Blustar said:
Ummm, are you serious when you state that Tolkien has been regulated to history?
First, the term you are looking for is "relegated", not "regulated". Sorry for the nitpick, but it is important for the discussion...
Did I use the term "relegated" anywhere in my last post? I said they were products of history, not that they don't exist anymore. You can't talk about Tolkien's works without discussing the various things that influenced him. Tolkien was a scholar of lingusitics, was famous for his writings about the legends of Beowulf (in particular, he was the first person to look at it as a story crafted by a storyteller, rather than something which has always existed), and the Lord of the Rings trolgy was crafted around the time of WWII (which certainly had some influence, even if Tolkien asserts that his story is not meant to be an allegory for the war). Perhaps even more significantly, Tolkien wrote his stories in an era where pretty much the only fantasy writing came in the form of fairy tales (both new and old), old myths, and re-imagined folktales. Many characters in Tolkien's works, such as the character of Tom Bombadil, show the immense influence of those kinds of stories on his works.

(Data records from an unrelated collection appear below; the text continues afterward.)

/-- Settles O39: the branch's writes at the end of the transmission and before it, and the fault of a `txsh` never
written. -/
theorem transmitBranchEffect : Obligations.TransmitBranchEffect := by
  unfold Obligations.TransmitBranchEffect
  intro s hlive hinit hie hifg hcount hr hrecv
  rw [exec_irqCc_of_transmitting hlive hinit hie hifg hcount hr hrecv]
  refine ⟨fun hend => ?_, fun hbit hw => ?_, fun hbit hw => ?_⟩
  · simp [transmitBranch_end, timerSum_eq, hend]
  · simp [transmitBranch_bit hbit, timerSum_eq, outModeOfBit, hw, hcount]
  · exact ⟨_, rfl, transmitBranch_faults_of_unwritten hlive hbit hw⟩

/-! ### The framing validator (rule R144) -/

theorem validFrame_iff {v : Shift} : validFrame v = true ↔ v &&& 0x201#10 = 0x200#10 := beq_iff_eq

/-- The mask 0x201 keeps bits 0 and 9, and 0x200 has the second of them set. -/
theorem and_mask_eq_iff {v : Shift} : v &&& 0x201#10 = 0x200#10 ↔ v.getLsbD 0 = false ∧ v.getLsbD 9 = true := by
  constructor
  · intro h
    have hbit (i : Nat) : (v &&& 0x201#10).getLsbD i = (0x200#10).getLsbD i := by rw [h]
    exact ⟨by simpa using hbit 0, by simpa using hbit 9⟩
  · rintro ⟨hstart, hstop⟩
    ext i hi
    interval_cases i <;> simp_all

/-- Settles O41: the validator is the mask test by definition, and the mask test reads bits 0 and 9. -/
theorem validatorTestsStartAndStop : Obligations.ValidatorTestsStartAndStop := by
  unfold Obligations.ValidatorTestsStartAndStop
  exact fun v => ⟨validFrame_iff, validFrame_iff.trans and_mask_eq_iff⟩

/-! ### The receive branch (rule R143) -/

/-- A sample into an `rxsh` never written (rule R37). -/
theorem receiveBranch_faults_of_unwritten {n : Count} {s : State} (hlive : s.faults = [])
    (hw : s.rxshWritten = false) : (receiveBranch n s).faults = [.unwritten] := by
  obtain ⟨-, hwritten, -⟩ | ⟨-, hwritten, -⟩ | ⟨-, hbranch⟩ | ⟨-, -, hbranch⟩ := receiveBranch_cases n s
  · simp [hw] at hwritten
  · simp [hw] at hwritten
  · rw [hbranch]
    exact raiseFault_of_live hlive
  · rw [hbranch]
    exact raiseFault_of_live hlive

/-- Settles O40: the branch's writes for a sample and for the end of the frame, where the validator decides what is
left, and the fault of an `rxsh` never written. -/
theorem receiveBranchEffect : Obligations.ReceiveBranchEffect := by
  unfold Obligations.ReceiveBranchEffect
  intro s hlive hinit hie hifg hcount hr hrecv v hv
  have hsample : sampledShift s.rxIn s.rxsh = v := hv.symm
  rw [exec_irqCc_of_receiving hlive hinit hie hifg hcount hr hrecv]
  refine ⟨fun hw hbit => ?_, fun hw hend hvalid => ?_, fun hw hend hvalid => ?_, fun hw => ?_⟩
  · simp [receiveBranch_bit hbit, timerSum_eq, hsample, hw, hcount]
  · rw [← validFrame_iff] at hvalid
    simp [receiveBranch_end, timerSum_eq, hsample, hvalid, frameData, hw, hend]
  · rw [ne_eq, ← validFrame_iff, Bool.not_eq_true] at hvalid
    simp [receiveBranch_end, timerSum_eq, hsample, hvalid, hw, hend]
  · exact ⟨_, rfl, receiveBranch_faults_of_unwritten hlive hw⟩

In the half-century since Tolkien wrote his stories, the very idea of "fantasy" has changed beyond recognition. Fantasy got mixed up with the feel of the "pulps" and science-fiction, fused with countless different ideas and inventions, and slowly began to change. In no small part this is because Tolkien paved the way for "fantasy" to be detached from myth and folktale and transformed into something far more rooted in the personal imagination of the author. Along the way, we get influences from other kinds of myths and legends. Tolkien was rooted in English folktales, Norse myth, and Christian beliefs, but in recent years countless ideas taken from all over the world has seeped into English-language fantasy and diluted those influences completely.
To put it into simple terms, we have gone from the days where C. S. Lewis populated the magic world of Narnia with the talking animals of folktales and the creatures of Greek myth, and entered into a world where D&D is populated by a thousand creatures that never even existed until a game designer put it down on paper.

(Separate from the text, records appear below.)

/-- R101, R104, R105: two accesses that agree on W, SIZE, ADDR and on the bits of DATA that their register examines do the same:
bits 44:38, the DATA of a read, DATA[31:8] of a command and all but DATA[10:8] of a STATUS write do not matter. -/
def Obligations.IgnoredBusBitsDoNotMatter : Prop :=
  ∀ (t t' : BusWord) (s : State), sameAccess t t' → exec (decodeBus t) s = exec (decodeBus t') s

/-! ## Bus responses -/

/-- R332: an access gets BusError (rdata 0, err 1, nothing else changed) exactly when SIZE is not 2 (cause BE_SIZE) or, with SIZE 2,
ADDR[1:0] is not 0 (cause BE_ALIGN); every other access gets a response without an error. -/
def Obligations.BusErrorExactlyForItsTwoCauses : Prop :=
  ∀ (t : BusWord) (s : State),
    ((busSize t ≠ 2#2 ∨ (busAddr t).extractLsb' 0 2 ≠ 0#2) →
      exec (decodeBus t) s = .next { s with mu := { s.mu with busResp := some { rdata := some 0#32, err := true } } })
    ∧ (busSize t = 2#2 ∧ (busAddr t).extractLsb' 0 2 = 0#2 →
      ∃ s' d, exec (decodeBus t) s = .next s' ∧ s'.mu.busResp = some { rdata := d, err := false })
    ∧ (busErrCause t = some .size ↔ busSize t ≠ 2#2)
    ∧ (busErrCause t = some .align ↔ busSize t = 2#2 ∧ (busAddr t).extractLsb' 0 2 ≠ 0#2)

/-- R318: each of the five BusError rows completes with the BusError response and changes nothing else. -/
def Obligations.BusErrorRowsComplete : Prop :=
  ∀ (w : Bool) (a : Offset) (d : Word) (s : State),
    let t : State := { s with mu := { s.mu with busResp := some { rdata := some 0#32, err := true } } }
    exec (.busErrSizeB w a d) s = .next t ∧ exec (.busErrSizeH w a d) s = .next t ∧ exec (.busErrSizeR w a d) s = .next t
      ∧ exec (.busErrAlign1 w a d) s = .next t ∧ exec (.busErrAlign2 w a d) s = .next t

/-- R319, R77: an aligned 32-bit read at any offset answers the value of R319's table and changes nothing else. -/
def Obligations.AlignedReadAnswersRegisterValue : Prop :=
  ∀ (t : BusWord) (s : State),
    busW t = false → busSize t = 2#2 → (busAddr t).extractLsb' 0 2 = 0#2 → s.mu.idx ≤ 65535 →
    ∃ v : Word,
      exec (decodeBus t) s = .next { s with mu := { s.mu with busResp := some { rdata := some v, err := false } } }
      ∧ v.toNat =
        (if (busAddr t).toNat = 0x04 then
            s.mu.convEn.toNat + 2 * s.mu.ready.toNat + 4 * s.mu.procBusy.toNat + 8 * s.mu.resValid.toNat
              + 16 * (if s.mu.txState = .idle then 0 else 1)
              + 256 * s.mu.cmdErr.toNat + 512 * s.mu.tickMissed.toNat + 1024 * s.mu.sqOvf.toNat
          else if (busAddr t).toNat = 0x08 then s.mu.idx
          else if (busAddr t).toNat = 0x0C then s.mu.resPeak.toNat
          else if (busAddr t).toNat = 0x10 then s.mu.resRms.toNat
          else if (busAddr t).toNat = 0x14 then s.mu.resFreq.toNat
          else 0)

/-- R310, R44 to R46, R317: each of the eight read rows completes, with its value and no other change. -/
def Obligations.ReadRowsComplete : Prop :=
  ∀ (lo : BitVec 1) (hi : BitVec 3) (s : State),
    let answer : Word → State := fun v => { s with mu := { s.mu with busResp := some { rdata := some v, err := false } } }
    exec .rdCmd s = .next (answer 0#32)
      ∧ exec .rdStatus s = .next (answer (statusWord s.mu))
      ∧ exec .rdIndex s = .next (answer (BitVec.ofNat 32 (s.mu.idx % 65536)))
      ∧ exec .rdPeak s = .next (answer (s.mu.resPeak.setWidth 32))
      ∧ exec .rdRms s = .next (answer (s.mu.resRms.setWidth 32))
      ∧ exec .rdFreq s = .next (answer (s.mu.resFreq.setWidth 32))
      ∧ exec (.rdUnmappedLo lo) s = .next (answer 0#32)
      ∧ exec (.rdUnmappedHi hi) s = .next (answer 0#32)

/-- R43: the bits of the value read from STATUS; the reserved bits read 0. -/
def Obligations.StatusBitsAreStateImages : Prop :=
  ∀ m : MU,
    (statusWord m).getLsbD 0 = m.convEn ∧ (statusWord m).getLsbD 1 = m.ready ∧ (statusWord m).getLsbD 2 = m.procBusy
      ∧ (statusWord m).getLsbD 3 = m.resValid ∧ (statusWord m).getLsbD 4 = decide (m.txState ≠ .idle)
      ∧ (statusWord m).getLsbD 8 = m.cmdErr ∧ (statusWord m).getLsbD 9 = m.tickMissed ∧ (statusWord m).getLsbD 10 = m.sqOvf
      ∧ ∀ k : Nat, (5 ≤ k ∧ k ≤ 7 ∨ 11 ≤ k) → (statusWord m).getLsbD k = false

/-! ## Commands and writes -/

/-- R141: START, accepted or refused, from the decoded word with any DATA[31:8]. What read data `d` a write's response carries is left
open, here and below (log 10). -/
def Obligations.StartAcceptedOrRefused : Prop :=
  ∀ (hi : BitVec 24) (s : State),
    decodeBus (wrWord 0x00#6 (cmdData hi 0x01#8)) = .start hi
    ∧ (s.mu.convEn = false ∧ s.mu.procBusy = false →
      ∃ d, exec (.start hi) s = .next { s with mu := { s.mu with
        idx := 0, ready := false, convEn := true, tickEn := true, tcnt := 0,
        busResp := some { rdata := d, err := false } } })
    ∧ (¬(s.mu.convEn = false ∧ s.mu.procBusy = false) →
      ∃ d, exec (.start hi) s = .next { s with mu := { s.mu with
        cmdErr := true, busResp := some { rdata := d, err := false } } })

/-- R200: PROCESS, accepted or refused. -/
def Obligations.ProcessAcceptedOrRefused : Prop :=
  ∀ (hi : BitVec 24) (s : State),
    decodeBus (wrWord 0x00#6 (cmdData hi 0x02#8)) = .process hi
    ∧ (s.mu.ready = true ∧ s.mu.procBusy = false →
      ∃ d, exec (.process hi) s = .next { s with mu := { s.mu with
        ready := false, procBusy := true, procCnt := s.cfg.procLatency,
        busResp := some { rdata := d, err := false } } })
    ∧ (¬(s.mu.ready = true ∧ s.mu.procBusy = false) →
      ∃ d, exec (.process hi) s = .next { s with mu := { s.mu with
        cmdErr := true, busResp := some { rdata := d, err := false } } })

If you want to see this change in the meaning of fantasy yourself, just look at the movie adaptations of the Lord of the Rings. They have omitted a lot of the "old fantasy" elements of Tolkien's works (like Tom Bombadil), and added in a lot of "new fantasy" elements (like Legolas's superhuman feats). This was done so that the Lord of the rings would appeal to more modern sensibilities.
Are you also implying the same for Leiber, Howard and the like?
Well, for them, yes. They have been relegated for the past. I am aware that Howard (I think) is the creator of Conan, his creation only is alive today because of countless re-imaginings across the years, in a variety of forms. Howard's vision is kept alive because of comic books and recent videogame adaptations, not because of his books. For the rest of them, I don't even have the slightest clue who they are. In all of the time I have wandered libraries and bookstores, I have never even
once seen a book written by Leiber, Vance, or Moorcock. Not
once. They are dead to modern audiences, and their works have not stood the test of time anywhere near as well as Tolkien.
I think you are seriously over-inflating the popularity of modern fantasy. I consider myself a fantasy afficionado and I still havn't read anything modern that I would say regulates the great fantasy authors to history. Actually most popular fantasy is drivel and bubblegum. Sans a few select authors.
90% of
everything that has ever been written is drivel and bubblegum. That is hardly an argument. Anyways, you are making a
severe logical mistake by equating "fantasy" with "written books". These days, some of the most popular forms of fantasy take the form of television shows, movies, comic books, videogames, and, well, D&D.
If you think Vance, Leiber, and Moorcock have had even a
tenth the influence on modern fantasy as Gygax did, you are deluding yourself. Gygax took his influence from them, but he changed it and made it his own, and passed on something uniquely his. That is what has been carried on into mainstream fantasy, not the old works themselves. If anyone relegated those authors to history, it was E. Gary Gygax himself, along with the many other creators of D&D.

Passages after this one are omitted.